§ **Data under study**
/-- The pairing check passes exactly when m was generated from this d (R167, with R124). -/
def Obligations.PairingCheckAcceptsOnlyItsDivisor : Prop :=
  ∀ (t : Track) (d e : Nat), ValidDivisor t.width e → d < 2 ^ t.width →
    (pairingFails t.width (gen t.width e) d = false ↔ d = e)

/-! ## What each request does -/

/-- R103, R104: the encoding and the response of the multiply-high requests, in every running state; nothing else changes. -/
def Obligations.MultiplyHighResponds : Prop :=
  ∀ s : State, s.fault = none →
    (∀ (x : BitVec 64) (y : BitVec 32),
      decode ⟨0x00#8, x.setWidth 128, y.setWidth 64, 0#64⟩ = .ok (.mulhi32 x y)
      ∧ exec (.mulhi32 x y) s = .next { s with bus := some (BitVec.ofNat 128 (x.toNat * y.toNat / 2 ^ 64)) })
    ∧ ∀ (x : BitVec 128) (y : BitVec 64),
      decode ⟨0x08#8, x, y, 0#64⟩ = .ok (.mulhi64 x y)
      ∧ exec (.mulhi64 x y) s = .next { s with bus := some (BitVec.ofNat 128 (x.toNat * y.toNat / 2 ^ 128)) }

/-- R122, R123: the encoding and the response of the generator for d > 1, and its fault for d <= 1. -/
def Obligations.PrecomputeRespondsOrFaults : Prop :=
  ∀ s : State, s.fault = none →
    (∀ d : BitVec 32,
      decode ⟨0x01#8, 0#128, d.setWidth 64, 0#64⟩ = .ok (.precompute32 d)
      ∧ (1 < d.toNat →
          exec (.precompute32 d) s = .next { s with bus := some (BitVec.ofNat 128 ((2 ^ 64 - 1) / d.toNat + 1)) })
      ∧ (d.toNat ≤ 1 →
          exec (.precompute32 d) s
            = .next { s with fault := some ⟨.divisorLe1, .u32, BitVec.ofNat 64 d.toNat⟩, bus := none }))
    ∧ ∀ d : BitVec 64,
      decode ⟨0x09#8, 0#128, d, 0#64⟩ = .ok (.precompute64 d)
      ∧ (1 < d.toNat →
          exec (.precompute64 d) s = .next { s with bus := some (BitVec.ofNat 128 ((2 ^ 128 - 1) / d.toNat + 1)) })
      ∧ (d.toNat ≤ 1 →
          exec (.precompute64 d) s = .next { s with fault := some ⟨.divisorLe1, .u64, d⟩, bus := none })

/-- R140, R141: the encoding and the response of the quotient requests, for every m (R143). -/
def Obligations.FastDivResponds : Prop :=
  ∀ s : State, s.fault = none →
    (∀ (a : BitVec 32) (m : BitVec 64),
      decode ⟨0x02#8, m.setWidth 128, a.setWidth 64, 0#64⟩ = .ok (.fastDiv32 a m)
      ∧ exec (.fastDiv32 a m) s = .next { s with bus := some (BitVec.ofNat 128 (m.toNat * a.toNat / 2 ^ 64)) })
    ∧ ∀ (a : BitVec 64) (m : BitVec 128),
      decode ⟨0x0A#8, m, a, 0#64⟩ = .ok (.fastDiv64 a m)
      ∧ exec (.fastDiv64 a m) s = .next { s with bus := some (BitVec.ofNat 128 (m.toNat * a.toNat / 2 ^ 128)) }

§ **Problem details**
Repeat only the stretch of lines starting at the one containing "BitVec 128) (y" and running to the final line of the entries above.

§ **Task output**
    ∧ ∀ (x : BitVec 128) (y : BitVec 64),
      decode ⟨0x08#8, x, y, 0#64⟩ = .ok (.mulhi64 x y)
      ∧ exec (.mulhi64 x y) s = .next { s with bus := some (BitVec.ofNat 128 (x.toNat * y.toNat / 2 ^ 128)) }

/-- R122, R123: the encoding and the response of the generator for d > 1, and its fault for d <= 1. -/
def Obligations.PrecomputeRespondsOrFaults : Prop :=
  ∀ s : State, s.fault = none →
    (∀ d : BitVec 32,
      decode ⟨0x01#8, 0#128, d.setWidth 64, 0#64⟩ = .ok (.precompute32 d)
      ∧ (1 < d.toNat →
          exec (.precompute32 d) s = .next { s with bus := some (BitVec.ofNat 128 ((2 ^ 64 - 1) / d.toNat + 1)) })
      ∧ (d.toNat ≤ 1 →
          exec (.precompute32 d) s
            = .next { s with fault := some ⟨.divisorLe1, .u32, BitVec.ofNat 64 d.toNat⟩, bus := none }))
    ∧ ∀ d : BitVec 64,
      decode ⟨0x09#8, 0#128, d, 0#64⟩ = .ok (.precompute64 d)
      ∧ (1 < d.toNat →
          exec (.precompute64 d) s = .next { s with bus := some (BitVec.ofNat 128 ((2 ^ 128 - 1) / d.toNat + 1)) })
      ∧ (d.toNat ≤ 1 →
          exec (.precompute64 d) s = .next { s with fault := some ⟨.divisorLe1, .u64, d⟩, bus := none })

/-- R140, R141: the encoding and the response of the quotient requests, for every m (R143). -/
def Obligations.FastDivResponds : Prop :=
  ∀ s : State, s.fault = none →
    (∀ (a : BitVec 32) (m : BitVec 64),
      decode ⟨0x02#8, m.setWidth 128, a.setWidth 64, 0#64⟩ = .ok (.fastDiv32 a m)
      ∧ exec (.fastDiv32 a m) s = .next { s with bus := some (BitVec.ofNat 128 (m.toNat * a.toNat / 2 ^ 64)) })
    ∧ ∀ (a : BitVec 64) (m : BitVec 128),
      decode ⟨0x0A#8, m, a, 0#64⟩ = .ok (.fastDiv64 a m)
      ∧ exec (.fastDiv64 a m) s = .next { s with bus := some (BitVec.ofNat 128 (m.toNat * a.toNat / 2 ^ 128)) }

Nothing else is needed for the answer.